Chapter 4
Chapter 4
Xiaoman was born before dawn on a windless morning.
The light outside the delivery room stayed on for six hours. I paced from one end of the corridor to the other, my palms slick with sweat. When the nurse came out to tell me they were safe, the first thing I asked about was the mother. Only then did I ask about the baby.
Nanzhi was wheeled out, her face so pale she looked almost translucent. When she saw me, her eyes curved faintly.
“Liang Yanzhou,” she said, “Xiaoman is really here.”
I lowered my head to look at the wrinkled little infant in the swaddle. She was impossibly tiny, her fingers curled as if she were clutching an invisible seed.
In that moment, I thought our lives would be lit up all over again.
But after giving birth, Nanzhi dimmed much faster than I had imagined.
She would suddenly start trembling while feeding the baby. She would ask over and over if Xiaoman hated her. She would wash the baby bottles a dozen times, until the backs of her hands cracked and bled. When Xiaoman cried, she cried before the baby did.

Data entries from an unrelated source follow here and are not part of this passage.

/-! ### Budgets (R444, R445) -/

/-- R445: the allowance of a class: a share of 0 counts as 1. -/
def allowance (cap share : Nat) : Nat := cap * max 1 share / 256
def Budget.share (b : Budget) (res : Nat) : Nat := if res == 0 then b.noc else if res == 1 then b.hbm else b.pwr
def Cluster.cap (c : Cluster) (res : Nat) : Nat := if res == 0 then Config.nocCap else if res == 1 then Config.hbmCap else c.pwrcap
/-- R443, R445: charge a class of a cluster; EXH counts the periods in which it has used its allowance. -/
def Budget.charge (b : Budget) (cap res units : Nat) : Budget :=
  let old := b.used.getD res 0
  let a := allowance cap (b.share res)
  { b with used := b.used.set res (old + units)
           exh := if old < a && a ≤ old + units then b.exh.modify res (fun n => (n + 1) % 65536) else b.exh }
def State.chargeUnits (s : State) (cluster cls res units : Nat) : State :=
  s.modCluster cluster fun c => { c with budgets := c.budgets.modify cls (·.charge (c.cap res) res units) }
/-- R444, R445: traffic of a class: router slots, and units of 64 bytes of HBM. -/
def State.chargeTraffic (s : State) (cluster cls bytes hbm : Nat) : State :=
  (s.chargeUnits cluster cls 0 (Config.nocSlots bytes)).chargeUnits cluster cls 1 (hbm / 64)
/-- The traffic of line requests: 128 bytes each, those of HBM among them (log 10). -/
def State.chargeLines (s : State) (cluster cls : Nat) (lines : List Nat) : State :=
  let ls := lines.eraseDups
  if ls.isEmpty then s else s.chargeTraffic cluster cls (128 * ls.length) (128 * (ls.filter fun l => isHbm (l * 128)).length)
/-- The traffic of physical pieces, address and length, that go past the caches (log 10). -/
def State.chargePieces (s : State) (cluster cls : Nat) (ps : List (Nat × Nat)) : State :=
  let sum (xs : List (Nat × Nat)) : Nat := (xs.map (·.2)).foldl (· + ·) 0
  if ps.isEmpty then s else s.chargeTraffic cluster cls (sum ps) (sum (ps.filter fun e => isHbm e.1) + 63)
/-- R442: ck that a core spends for a team. -/
def Core.charge (c : Core) (team sheet ck : Nat) : Core :=
  { c with charges :=
      if c.charges.any fun e => e.1 == team then c.charges.map fun e => if e.1 == team then (team, sheet, e.2.2 + ck) else e
      else c.charges ++ [(team, sheet, ck)] }
/-- The ck that moving pieces takes. -/
def moveCk (ps : List (Nat × Nat)) : Nat := Config.engineCk ((ps.map (·.2)).foldl (· + ·) 0)
/-- R444, R445: bytes that a unit of a cluster, or one that works for it, moves: traffic and energy. -/
def State.chargeMove (s : State) (cluster cls : Nat) (ps : List (Nat × Nat)) : State :=
  (s.chargePieces cluster cls ps).chargeUnits cluster cls 2 (Config.energy cls (moveCk ps))
/-- R442, R444, R445: bytes that an engine moves for a team of a core: traffic, energy and ck. -/
def State.chargeEngine (s : State) (core team sheet cls : Nat) (ps : List (Nat × Nat)) : State :=
  (s.chargeMove (clusterOf core) cls ps).modCore core (·.charge team sheet (moveCk ps))
/-- R444: the class that an instruction's energy, and the traffic of the engine's loads and stores, are charged to. -/
def Q.workClass (q : Q) : Nat := if q.sg.unit == .mtx then 1 else 0

/-- ck of a core's clock pass (R120, R131): its cycle count grows, its naps shorten. -/
def State.tick (s : State) (core ck : Nat) : State :=
  let nap (l : Lane) : Lane := match l.wait with
    | .nap n => { l with wait := .nap (n - ck), stall := l.stall - ck }
    | _ => { l with stall := l.stall - ck }
  let s1 := s.modCore core fun c => { c with cycle := c.cycle + BitVec.ofNat 64 ck }
  s1.modGrps fun g => if g.core == core && g.st != .saved then { g with lanes := g.lanes.map nap } else g

/-- The core's clock and rotation after an issue (R83, R91, R131, R137): the quarters of the group's block are ck further, and a
chain that goes on does not ask the rotation. The issue's energy is charged (R445). -/
def State.spend (s : State) (q : Q) (gid ck : Nat) : State :=
  let k := s.core q.core
  let s1 := (s.tick q.core (k.growth q.g ck)).modCore q.core fun c =>
    { c with rot := c.rot.filter (· != gid) ++ [gid], lead := k.leadAfter q.g ck }
  ((s1.modGrp gid fun g => { g with issueSince := g.issueSince + ck }).modCore q.core (·.charge q.g.team q.g.sheet ck)).chargeUnits
    (clusterOf q.core) q.workClass 2 (Config.energy q.workClass ck)

/-- R136: the ck of runs again, before an exception. -/
def State.spendRuns (s : State) (q : Q) (ck : Nat) : State := if ck == 0 then s else s.spend q q.g.id ck

/-- R415 STEP: a group being stepped is saved with cause STEP after one instruction. -/
def State.stepDone (s : State) (gid : Nat) (q : Q) : State :=
  match s.grp? gid with
  | none => s
  | some g =>
    if g.stepping && g.st != .saved && g.alive != 0#64 then
      let sub := q.sub &&& g.alive
      let pc := (g.lane (lowest (if sub == 0#64 then g.alive else sub))).pc
      (s.saveGroup g .step 3 pc sub sub 0#64 0).callqPush (s.survOf g.core) { slot := g.frame, type := 4 }
    else s

/-- R327: what the accesses of an instruction that page-faults do: 0 read, 1 write, 2 both, 3 fetch. -/
def faultKind : Instr → Nat
  | .st _ => 1
  | .tst _ => 1
  | .atom _ => 2
  | .cas _ => 2
  | .cpy o => if mbit o.mod 0 then 1 else 0
  | .bra _ => 3
  | .bri _ => 3
  | .call _ => 3
  | .calli _ => 3
  | .ret _ => 3
  | .rcv _ => 3
  | .spawn _ => 3
  | _ => 0
/-- R327: the records of a page fault, one for each shard. -/
def faultRecs (kind gen : Nat) (vas : List (Nat × DWord)) : List FaultRec :=
  ((vas.map fun e => shardOf e.2.toNat).eraseDups).map fun sh =>
    let mine := vas.filter fun e => shardOf e.2.toNat == sh
    { shard := sh, lanes := Mask.ofLanes (mine.map (·.1)), vas := mine.map (·.2), who := mine.map (·.1), kind, gen }

/-- The queue that a wait joins: for request entries (R282), or for a walk (R322, R330). A subset that waits for anything else has left the
first. -/
def State.enqueueWait (s : State) (g : Group) (sub : Mask) (w : Wait) : State :=
  match w with
  | .request n => if n == 0 then s.leaveQueue g.core g.id sub else s.modCore g.core fun c =>
    { c with reqQ := if c.reqQ.any fun e => e.1 == g.id && e.2 &&& sub != 0#64 then c.reqQ else c.reqQ ++ [(g.id, sub)] }
  | .walk => (s.leaveQueue g.core g.id sub).modDie (dieOf g.core) fun d => { d with walks := d.walks ++ [{ gid := g.id, rgen := s.requestGen g, at_ := d.cur }] }
  | _ => s.leaveQueue g.core g.id sub

/-- R327, R409: save the group with cause PAGE_WAIT, whose frame has no FADDR, and post the fault records. -/
def State.pageFault (s : State) (g : Group) (kind : Nat) (pc : DWord) (sub : Mask) (vas : List (Nat × DWord)) : State :=
  (s.saveGroup g .pageWait 1 pc sub (Mask.ofLanes (vas.map (·.1))) 0#64 0).modGrp g.id
    fun h => { h with faults := faultRecs kind (s.requestGen g) vas }

/-- The outcome of an issue from the answer of its meaning (R42, R57, R89, R327, R406). DESIGN CHOICE (log 33): the d ck of a NAP begin with
its issue, whose own ck count among them. -/
def settleRes (i : Instr) (q : Q) (extra : Nat) (r : Res) : Host.Outcome State Fault Refusal :=
  let gid := q.g.id
  let one := issueCk i (State.core (match r with | .ok s => s | .moved s => s | .trap _ _ _ _ s => s | .pages _ s _ => s | .wait _ s => s) q.core).twoPass
  let ck := one * (1 + extra)
  let broke := breaksAfter i q.sg q.pf || q.prior.isSome
  match r with
  | .ok s =>
    let s1 := s.modGrp gid fun g => ((g.moveTo q.sub (nextPc q.pc)).unkeep q).issued i q ck broke
    .next { ((s1.leaveQueue q.core gid q.sub).spend q gid ck).stepDone gid q with cur := none }
  | .moved s =>
    let s1 := s.modGrp gid fun g => (g.settle.unkeep q).issued i q ck broke
    .next { ((s1.leaveQueue q.core gid q.sub).spend q gid ck).stepDone gid q with cur := none }
  | .wait w s =>
    let s1 := s.modGrp gid fun g => { (((g.waitAt q.sub w).unkeep q).issued i q ck true).keep q w with rgen := g.rgen }
    .next { ((s1.spend q gid ck).enqueueWait q.g q.sub w).stepDone gid q with cur := none }
  | .trap c lanes addr code s =>
    let t := s.spendRuns q (one * extra)
    match t.grp? gid with
    | none => .next { t with cur := none }
    | some g => .next { t.takeException (g.faulted i q) c q.pc q.sub lanes addr code with cur := none }
  | .pages vas s kind =>
    match s.grp? gid with
    | none => .next { s with cur := none }
    | some g => .next { s.pageFault (g.stash q.sub q.prior) (kind.getD (faultKind i)) q.pc q.sub vas with cur := none }

/-! ### Before the meaning -/

/-- R209: an instruction outside unit MTX names a vector register that a CRD or QNT of an unretired batch will write. -/
def protectedHit (q : Q) : Bool :=
  q.sg.unit != .mtx && !q.g.batches.isEmpty && q.sg.vregs.any fun n => q.g.batches.any fun b => b.written.contains n

/-- R421: a source register holds an error that the read consumes; a lane-crossing instruction reads every lane. -/
def badSource (q : Q) : Bool :=
  (!q.g.badV.isEmpty && q.sg.srcV.any fun n => q.g.badV.any fun e =>
    e.1 == n && (q.sg.unit == .xln || q.sg.unit == .mtx || q.act.getLsbD e.2)) ||
  (!q.g.badS.isEmpty && q.sg.srcS.any fun n => q.g.badS.contains n)

/-- R135: the units whose lane results are compared. -/
def checkedUnit (u : UnitKind) : Bool := [UnitKind.int, .fpu, .dpu, .cvt, .xln].contains u

/-- R135, R136, R437: the physical lanes that a disagreement in logical lane L names. -/
def halfLane (h : Half) (p : Nat) : Nat := match h.used with
  | some f => if f ≤ p then p + 1 else p
  | none => p
def Core.physLane (c : Core) (checking : Bool) (pos : Nat) : Nat :=
  let base := if checking then 2 else 0
  let pick := if c.twoPass then (if checking then c.chalf else c.phalf) else decide (32 ≤ pos % 64)
  let h := if pick then 1 else 0
  33 * h + halfLane (c.halves.getD (base + h) {}) (pos % 32)
/-- R136: the disagreements of some runs, by the lanes of each run, name two physical lanes for each logical lane of the group. -/
def State.disagree (s : State) (core : Nat) (g : Group) (runs : List Mask) : State :=
  s.modCore core fun c =>
    let bump (m : List (LaneId × Nat)) (l : LaneId) : List (LaneId × Nat) :=
      if m.any (fun e => e.1 == l) then m.map fun e => if e.1 == l then (l, e.2 + 1) else e else m ++ [(l, 1)]
    let pair (L : Nat) : List LaneId :=
      let pos := g.block * g.width + L
      [{ core, checking := false, lane := c.physLane false pos }, { core, checking := true, lane := c.physLane true (pos + 1) }]
    { c with named := (runs.flatMap fun m => (lanesOf g.width m).flatMap pair).foldl bump c.named, injectRuns := c.injectRuns.drop 1 }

When Xiaoman slept, she didn’t dare close her eyes, afraid that if she fell asleep, she would wake to find the whole world had gone wrong.
The maternity matron reminded me, “Mr. Liang, your wife isn’t being difficult. This looks like postpartum depression.”
I said, “I know. I’ll make arrangements.”
Those two words-make arrangements-would later become the words I hated most.
I arranged for the maternity matron to care for her twenty-four hours a day. I arranged for my mother-in-law to come and stay with her. I arranged for a therapist to visit every week. I arranged for a driver to take her to follow-up appointments.
I arranged for everyone.
The only person I didn’t arrange to stay was myself.
One late night, Xiaoman was crying terribly. Nanzhi sat on the living room floor with the baby in her arms, her hair a mess, two buttons on her pajamas done up wrong. When she saw me come home, she looked at me as if I were her lifeline.
“Yanzhou, I’m scared,” she said.
That day, I had just been lectured by investors for three hours straight. My head was still buzzing.
“There are so many people at home. What are you still scared of?” I yanked off my coat with too much force. “Nanzhi, can you stop always imagining the worst?”
Holding Xiaoman, she went completely rigid.
Even now, I still remember the look in her eyes.
It wasn’t anger.
It was a door shutting from the inside.
The next morning, I saw the note she had left on the dining table.
There was no accusation on it, only one very small line: I know you’re exhausted, but I didn’t break on purpose.
I crumpled the note in my palm, then smoothed it out again, wanting to go to the bedroom and apologize to her. But just then, my phone rang. My assistant said the investors had arrived at the company early and everyone was waiting for me.
I stood in the bedroom doorway and saw Nanzhi sitting on the edge of the bed with her back to me. Xiaoman was asleep in her arms.
“I’ll talk to you when I get back tonight,” I said.
She didn’t turn around. She only gave a soft hum.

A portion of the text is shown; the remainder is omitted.